Проводив Кулешова, он долго рылся в кладовке, в большом фанерном ящике из-под папирос, где у него были сложены старые газеты, журналы, папки с грамотами и дипломами, тетради, исписанные химическим карандашом: тут, в тетрадях, рядом с его крупным и неторопливым почерком были записи и расчеты, сделанные Гориным — быстро, наспех, словно бегом. «Оно и понятно, — вздохнул Жернаков. — Один, здоров был, как бугай, ему куда торопиться? Ему торопиться было некуда, а Горин все про себя знал. Потому и спешил…»
Зачем он достал это пыльное, выцветшее прошлое? Ну да, конечно. Сергею обещал, может, что и найдет про танкер. Только вряд ли. О чем писали, то в архивах есть, в библиотеке должно храниться, а у него все больше личное. Как дневники капитана Вершинина. Только у капитана, конечно, куда интересней. Надо будет их обязательно Пашке показать: пусть вспомнит, какой у него отец был, какую судьбу сыну желал. Нет, не для того, чтобы Сергею помочь, вытащил Жернаков на свет эту кипу бумаг. Не для того. Самому подошло время. Пыльное выцветшее прошлое — это его начало. Его корни. И корни его сыновей.

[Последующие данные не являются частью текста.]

-- ==== Sys2Proof/Machine/Memory.lean ====
section
/-! DEFINITION. The host's data memory as the block sees it (20_memory.md): one byte per address, 2^32 addresses, address
arithmetic modulo 2^32 (R80, R82), admission by P_MEM_OK (R81), and descriptor words read byte by byte (R86). -/

namespace Sys2Proof.Machine

open Sys2Proof

/-- What an address no cell lists reads as. DESIGN CHOICE (log entry 7): the spec gives no initial contents. -/
def memUnlisted : Byte := 0

/-- The byte at an address. -/
def memRead : List Host.Cell → Nat → Byte
  | [], _ => memUnlisted
  | (k, b) :: m, a => if k = a then b else memRead m a

/-- Write one byte, keeping the cells in canonical form. -/
def memWrite : List Host.Cell → Nat → Byte → List Host.Cell
  | [], a, v => if v = memUnlisted then [] else [(a, v)]
  | (k, b) :: m, a, v =>
    if a < k then (if v = memUnlisted then (k, b) :: m else (a, v) :: (k, b) :: m)
    else if a = k then (if v = memUnlisted then m else (k, v) :: m)
    else (k, b) :: memWrite m a v

/-- Every listed address is above `a`, judged by the first cell (enough when the rest rises). -/
def memAbove (a : Nat) : List Host.Cell → Bool
  | [] => true
  | (k, _) :: _ => decide (a < k)

/-- The canonical form: addresses strictly rising and below 2^32, no cell equal to what an unlisted address reads as. -/
def memWf : List Host.Cell → Bool
  | [] => true
  | (a, b) :: m => decide (a < 2 ^ 32) && decide (b ≠ memUnlisted) && memAbove a m && memWf m

/-- P_MEM_OK(addr, kind) (R12, R81). -/
def memOk (p : Params) (a : Access) : Bool :=
  !(p.denied.any (fun r => decide (r.kind = a.kind) && decide (r.lo ≤ a.addr.toNat) && decide (a.addr.toNat ≤ r.hi)))

/-- MemRead(a, 1) (R16), or the access the platform refuses (R81). -/
def loadByte (s : State) (a : Word) : Except Access Byte :=
  if memOk s.params ⟨.read, a⟩ then .ok (memRead s.mem a.toNat) else .error ⟨.read, a⟩

/-- MemRead(a, n) for the n bytes at `a`, `a + 1`, ... in that order, each address modulo 2^32, each access checked
(R16, R81, R82). -/
def loadBytes (s : State) (a : Word) : Nat → Except Access (List Byte)
  | 0 => .ok []
  | n + 1 =>
    match loadByte s a with
    | .error e => .error e
    | .ok b =>
      match loadBytes s (a + 1) n with
      | .error e => .error e
      | .ok bs => .ok (b :: bs)

/-- Bytes as one number, the byte at the lowest address least significant (R16, R86). -/
def littleEndian : List Byte → Nat
  | [] => 0
  | b :: bs => b.toNat + 256 * littleEndian bs

/-- MemRead(a, 4) (R16, R86, R87): no alignment requirement. -/
def loadWord (s : State) (a : Word) : Except Access Word :=
  match loadBytes s a 4 with
  | .error e => .error e
  | .ok bs => .ok (BitVec.ofNat 32 (littleEndian bs))

/-- MemWrite(a, 1, b) once the access is admitted (R16). -/
def storeByte (s : State) (a : Word) (b : Byte) : State := { s with mem := memWrite s.mem a.toNat b }

end Sys2Proof.Machine
end

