theorem exec_ends (i : Instr) (s : State) : ∃ t, exec i s = .next t ∧ CommandEnd i s t := by
  cases i with
  | now => exact ⟨_, rfl, .paused (.inl rfl) _⟩
  | hrnow => exact ⟨_, rfl, .paused (.inr (.inl rfl)) _⟩
  | delta asec ans bsec bns =>
    by_cases h : tsValid ⟨asec, ans⟩ ∧ tsValid ⟨bsec, bns⟩
    · exact ⟨_, execDelta_of_valid h.1 h.2 s, .ok id _ _⟩
    · exact ⟨_, execDelta_of_invalid h s, .illegal (nsPerS_le_of_invalid h)⟩
  | cmp asec ans bsec bns =>
    by_cases h : tsValid ⟨asec, ans⟩ ∧ tsValid ⟨bsec, bns⟩
    · exact ⟨_, execCmp_of_valid h.1 h.2 s, .ok id _ _⟩
    · exact ⟨_, execCmp_of_invalid h s, .illegal (nsPerS_le_of_invalid h)⟩
  | norm => exact ⟨_, rfl, .ok id _ _⟩
  | clkrd sel => exact execClkrd_ends sel s
  | send c desc count => exact exec_send_ends c desc count s
  | txabort c => exact ⟨_, rfl, .ok setTx_free 0 0⟩
  | txbusy c => exact ⟨_, rfl, .ok hwTxReady_free _ 0⟩
  | recv c buf cap => exact exec_recv_ends c buf cap s
  | rxabort c =>
    obtain ⟨harmed, hunarmed⟩ := rxabortCompletesTheSlot s c
    cases hstate : (s.rx c).state with
    | armed => exact ⟨_, harmed hstate, .ok setRx_free 0 0⟩
    | unarmed => exact ⟨_, hunarmed hstate, .ok id 0 0⟩
  | rxbusy => exact ⟨_, rfl, .ok id _ _⟩
  | rxstat => exact ⟨_, rfl, .ok id _ _⟩
  | poll c sec ns =>
    obtain hvalid | hinvalid := Nat.lt_or_ge ns.toNat nsPerS
    · exact ⟨_, execPoll_of_valid hvalid, conclude_commandEnd _ (pollBoth_runsFrom s c ⟨sec, ns⟩)⟩
    · exact ⟨_, execPoll_of_invalid hinvalid, .illegal hinvalid⟩

theorem commandEnd_of_exec {i : Instr} {s t : State} (h : exec i s = .next t) : CommandEnd i s t := by
  obtain ⟨t', hexec, hend⟩ := exec_ends i s
  cases hexec.symm.trans h
  exact hend

/-! ## What the answer says of the end -/

/-- An answer other than OK is a failed check, with `s` as it was and zero result words (R334). -/
theorem CommandEnd.of_not_ok {i : Instr} {s t : State} {r : Response} (h : CommandEnd i s t) (hresp : t.resp = some r)
    (hst : r.st ≠ .ok) :
    t = s.ret r.st 0 0 ∧ (r.st = .rejected ∧ RejectionCause s i ∨ r.st = .illegal ∧ IllegalCause i) := by
  cases h with
  | ok => cases hresp; exact absurd rfl hst
  | rejected hcause => cases hresp; exact ⟨rfl, .inl ⟨rfl, hcause⟩⟩
  | illegal hcause => cases hresp; exact ⟨rfl, .inr ⟨rfl, hcause⟩⟩
  | paused => nomatch hresp
  | stuck => nomatch hresp

/-- The end of a command presented to a free block (R48, R110, R330). -/
theorem CommandEnd.returned_paused_or_stuck {i : Instr} {s t : State} (h : CommandEnd i s t) (hs : s.free) :
    (t.micro = none ∧ t.stuck = none ∧ ∃ r, t.resp = some r ∧ r.good) ∨
    (t.stuck = none ∧ t.resp = none ∧ t.micro ≠ none ∧ TakesMicroSteps i) ∨
    (t.micro = none ∧ t.resp = none ∧ ∃ a, t.stuck = some a ∧ memOk s.params a = false) := by
  have hzero : ∀ st : Status, Response.good ⟨st, 0, 0, 0⟩ := fun _ => ⟨rfl, fun _ => ⟨rfl, rfl⟩⟩
  cases h with
  | ok hfree => exact .inl ⟨rfl, (hfree hs).2, _, rfl, rfl, fun hne => absurd rfl hne⟩
  | rejected => exact .inl ⟨rfl, hs.2, _, rfl, hzero _⟩
  | illegal => exact .inl ⟨rfl, hs.2, _, rfl, hzero _⟩
  | paused hmicro m => exact .inr (.inl ⟨hs.2, rfl, nofun, hmicro⟩)
  | stuck hfree hrefused => exact .inr (.inr ⟨(hfree hs).1, rfl, _, rfl, hrefused⟩)

theorem RejectionCause.send_or_recv {s : State} {i : Instr} (h : RejectionCause s i) :
    (∃ c desc count, i = .send c desc count ∧ count ≠ 0 ∧
      ((s.tx c).state = .draining ∨ 32 < count.toNat ∨
        ∃ fs, loadFrags s desc count.toNat = .ok fs ∧ 65528 < totalLen fs)) ∨
    (∃ c buf cap, i = .recv c buf cap ∧ ((s.rx c).state = .armed ∨ cap.toNat = 0 ∨ 65528 < cap.toNat)) := by
  cases i with
  | send c desc count => exact .inl ⟨c, desc, count, rfl, h⟩
  | recv c buf cap => exact .inr ⟨c, buf, cap, rfl, h⟩
  | _ => exact h.elim

theorem IllegalCause.timestamp_or_selector {i : Instr} (h : IllegalCause i) :
    (∃ a b c d, (i = .delta a b c d ∨ i = .cmp a b c d) ∧ (1000000000 ≤ b.toNat ∨ 1000000000 ≤ d.toNat)) ∨
    (∃ c a b, i = .poll c a b ∧ 1000000000 ≤ b.toNat) ∨
    (∃ sel, i = .clkrd sel ∧ 3 ≤ sel.toNat) := by
  cases i with
  | delta a b c d => exact .inl ⟨a, b, c, d, .inl rfl, h⟩
  | cmp a b c d => exact .inl ⟨a, b, c, d, .inr rfl, h⟩
  | poll c a b => exact .inr (.inl ⟨c, a, b, rfl, h⟩)
  | clkrd sel => exact .inr (.inr ⟨sel, rfl, h⟩)
  | _ => exact h.elim

/-- Settles O54: each end of a command is one of the three. -/
theorem everyCommandReturnsGoesOnOrIsStuck : Obligations.EveryCommandReturnsGoesOnOrIsStuck := by
  intro i s hs
  obtain ⟨t, hexec, hend⟩ := exec_ends i s
  exact ⟨t, hexec, hend.returned_paused_or_stuck hs⟩

/-- Settles O55: only a failed check answers other than OK, and a free block has no micro-step state to clear. -/
theorem rejectedOrIllegalChangesNothing : Obligations.RejectedOrIllegalChangesNothing := by
  intro i s t r hs hexec hresp hst
  obtain ⟨hmicro, -⟩ := hs
  obtain ⟨heq, -⟩ := (commandEnd_of_exec hexec).of_not_ok hresp hst
  rw [heq, hmicro]
  rfl

/-- Settles O56: each failed check has its cause. -/
theorem causesOfRejectedAndIllegal : Obligations.CausesOfRejectedAndIllegal := by
  intro i s t r hexec hresp
  have hend := commandEnd_of_exec hexec
  refine ⟨fun hst => ?_, fun hst => ?_⟩
  · obtain ⟨-, ⟨-, hcause⟩ | ⟨hst', -⟩⟩ := hend.of_not_ok hresp (hst ▸ nofun)
    · exact hcause.send_or_recv
    · nomatch hst.symm.trans hst'
  · obtain ⟨-, ⟨hst', -⟩ | ⟨-, hcause⟩⟩ := hend.of_not_ok hresp (hst ▸ nofun)
    · nomatch hst.symm.trans hst'
    · exact hcause.timestamp_or_selector

end Sys2Proof.Machine
end
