-- ==== Sys2Proof/Word.lean ====
section
/-!
DEFINITION. The words of the TQ-4808 and the numbers of its parts: bytes, device times, host-memory addresses, the
numbered parts (lines, tracks, report queues, trip units, vectors) and the two record sizes it reads from host memory.
-/

namespace Sys2Proof

/-- One byte of host memory. -/
abbrev Byte := BitVec 8

/-- A device time: a 64-bit count of 10 ns ticks (R180). -/
abbrev Time := BitVec 64

/-- A host-memory address (R191: addresses are 64-bit fields). -/
abbrev Addr := BitVec 64

/-- A signal line L0..L47. -/
abbrev LineId := Fin 48

/-- A track T0..T7. -/
abbrev TrackId := Fin 8

/-- A report queue RQ0..RQ7. -/
abbrev QueueId := Fin 8

/-- A trip unit TRIP0 or TRIP1. -/
abbrev UnitId := Fin 2

/-- An interrupt vector 0..7. -/
abbrev VectorId := Fin 8

/-- A step record as it stands in a sequence queue: 32 bytes (R192). -/
abbrev StepRecord := Vector Byte 32

/-- An admin command as it stands in the admin queue: 64 bytes (R194). -/
abbrev CommandRecord := Vector Byte 64

end Sys2Proof
end

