-- ==== Sys2Proof/Certificates/Slice0/Obligations.lean ====
section
/-!
DEFINITION. The statements for the provers. Each docstring names the rules a statement formalises, and the log entry where it
rests on a choice of the model. The premise `State.takes` is that of an admin command's own event: its read is in flight in READY
(R168). Where a command answers, the statement gives the state `s2` its effects leave and says that the answer is handed there;
AdminDoneHanded says what a handed answer does.
-/

open Sys2Proof Sys2Proof.Machine

/-! ## The step -/

/-- Takes the place of "a step runs the decoded instruction": the front of the queue runs on the state with the queue's rest. -/
def Obligations.StepRunsFrontCommand : Prop :=
  ∀ (c : Instr) (rest : List Instr) (s : State), s.pending = c :: rest → step s = exec c { s with pending := rest }

/-- An empty queue: the device time rises by one (R180), the sampler notes the pins and the drives of the tick (R99), and exactly the
events now due wait in the queue, so that no set timer is passed (R27). That a step with nothing waiting is a tick, that due events
come through the queue, and the form of the sampler are the model's choices (log entries 1, 2, 4 and 24). -/
def Obligations.EmptyQueueTicks : Prop :=
  ∀ s : State, s.pending = [] →
    ∃ t, step s = .next t
      ∧ t = { s with time := s.time + 1, sampler := t.sampler, freeIndex := t.freeIndex, pending := t.pending }
      ∧ t.sampler.pins = s.pins
      ∧ (∀ l : LineId, t.sampler.drives[l] = (s.line l).drive ∧ t.sampler.changed[l] = false)
      ∧ ∀ c, c ∈ t.pending ↔ EventDue { s with time := s.time + 1 } c

/-- Every command answers a next state, in every state: the spec lets no command stop the block. No command changes the queue of waiting
commands, and of all commands only a power-on sets the device time, to 0 (R180). -/
def Obligations.CommandsKeepQueueAndTime : Prop :=
  ∀ (c : Instr) (s : State), ∃ t, Completes c s t ∧ t.pending = s.pending ∧ t.time = if c = .powerOn then 0 else s.time

/-! ## Power-on and the resets -/

/-- POWER_ON (R181, R190, R82, R26, R117, R133, R164): device time 0, IDLE with every register 0, every block at its power-on values and
nothing in flight. What is outside the part stays (log entry 8), and the late policy that an UNBOUND track is given is the model's
(log entry 7). -/
def Obligations.PowerOnState : Prop :=
  ∀ s : State, ∃ t, Completes .powerOn s t
    ∧ t.time = 0 ∧ t.port.dev = .idle ∧ t.port.run = false ∧ t.port.configError = .none ∧ t.port.faultCause = .none
    ∧ t.port.aqbl = 0 ∧ t.port.aqbh = 0 ∧ t.port.aqsz = 0 ∧ t.port.r0bl = 0 ∧ t.port.r0bh = 0 ∧ t.port.r0sz = 0
    ∧ t.port.timh = 0
    ∧ (∀ k, t.track k = Track.powerOn) ∧ (∀ l, t.line l = Line.powerOn) ∧ (∀ u, t.trip u = Trip.afterReset)
    ∧ (∀ q, t.rq q = ReportQueue.absent) ∧ t.waiting = none ∧ t.admin = Admin.afterReset ∧ t.lastGranted = 7
    ∧ t.link.reads = [] ∧ t.link.writes = [] ∧ (∀ v : VectorId, t.link.marks[v] = false)
    ∧ t.pins = s.pins ∧ t.link.masked = s.link.masked ∧ t.link.msiAllowed = s.link.msiAllowed ∧ t.link.out = s.link.out

/-- The blocks at the start of RESETTING (R189 and the rules it names), for a port reset and a soft reset alike; the line array is in
ResetParksLines. That a track keeps its ring's base and size, its late policy, tolerance and hold limit, and that the pins, the
masks, what was handed to the link and the last value read stay, is the model's choice (log entries 19 and 8).
How RESETTING begins and how long it lasts (R190): a port reset abandons everything and is over at once; a soft reset keeps the
writes in flight and of the reads only those already carried, and is over at once only with nothing in flight. Which reads were not
yet carried is free (log entry 5). That a port reset abandons a retire-word write with the others is the model's reading of R190
against R25 (log entry 28). -/
def Obligations.ResetBlocksAndDrain : Prop :=
  (∀ (c : Instr) (s : State), (c = .portReset ∨ ∃ run, c = .ctrlReset run) → s.port.dev ≠ .resetting →
      ∃ t, Completes c s t
        ∧ t.time = s.time ∧ t.pins = s.pins ∧ t.link.out = s.link.out ∧ t.link.masked = s.link.masked
        ∧ (∀ k : TrackId, t.track k =
            { s.track k with
              state := .unbound, pausedFrom := none, safeCause := none, safeFrom := none, current := none, loop := none,
              stopReq := none, startTime := none, dueTimer := none, timeoutTimer := none, holdTimer := none,
              epoch := (s.track k).epoch + 1, prefetch := [], read := none, retireAddr := 0, retireWrite := none })
        ∧ (∀ u, t.trip u = Trip.afterReset) ∧ (∀ q, t.rq q = ReportQueue.absent) ∧ t.waiting = none
        ∧ t.admin = { base := 0, size := 0, post := 0, taken := 0, engine := .idleWait }
        ∧ t.lastGranted = 7 ∧ (∀ v : VectorId, t.link.marks[v] = false)
        ∧ t.port = { Port.powerOn with dev := t.port.dev, readData := s.port.readData })
    ∧ ∀ (c : Instr) (s : State), s.port.dev ≠ .resetting →
      (c = .portReset → ∃ t, Completes c s t ∧ t.link.reads = [] ∧ t.link.writes = [] ∧ t.port.dev = .idle)
      ∧ ∀ run, c = .ctrlReset run → ∃ t, Completes c s t ∧ t.link.writes = s.link.writes
          ∧ t.link.reads.Sublist s.link.reads
          ∧ t.port.dev = if t.link.reads = [] ∧ t.link.writes = [] then .idle else .resetting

Давно уже пришла Настя, что-то рассказывала ему, негромко, вроде самой себе, потом, уже после двенадцати, тихонько прошмыгнул в спальню Женька, а он все сидел и перебирал газетные листы, тетрадные листы, плотные листы с золотым тиснением, не замечая, что на дворе давно стоит ночь, глухая и тихая, и тучи с Тайкуля пошли, и туман, тяжелый и волглый, такой, что на неделю затянуться может.
Ночь второго дня
1
Тогда тоже было холодно и сыро, и звуки оркестра тонули в тумане, но им было не до холода. Они шли по городу, пальто нараспашку, а он, помнится, даже без шапки — чуб у него знаменитый был, густой, как пшеничный сноп, и усы тоже пшеничные, и костюм на нем синий бостоновый, только-только пошитый: борта стоячие, на конском волосе, брюки — нынче две юбки выкроить можно, из кармана платочек беленький выглядывает — все честь по чести, разве что полуботинки парусиновые, еще довоенные, жмут немного. Да и не по сезону несколько.
Таким его и сняли в газету. Таким он на трибуну поднялся — первый раз в жизни на люди вышел, говорил громко, уверенно, складно, самому приятно было, потом, когда с грузовика слез — других трибун тогда в городе еще не построили, Настя сказала: «Ну, Петя, до чего же ты у меня мужик красивый! Смотрела на тебя и снова влюблялась!»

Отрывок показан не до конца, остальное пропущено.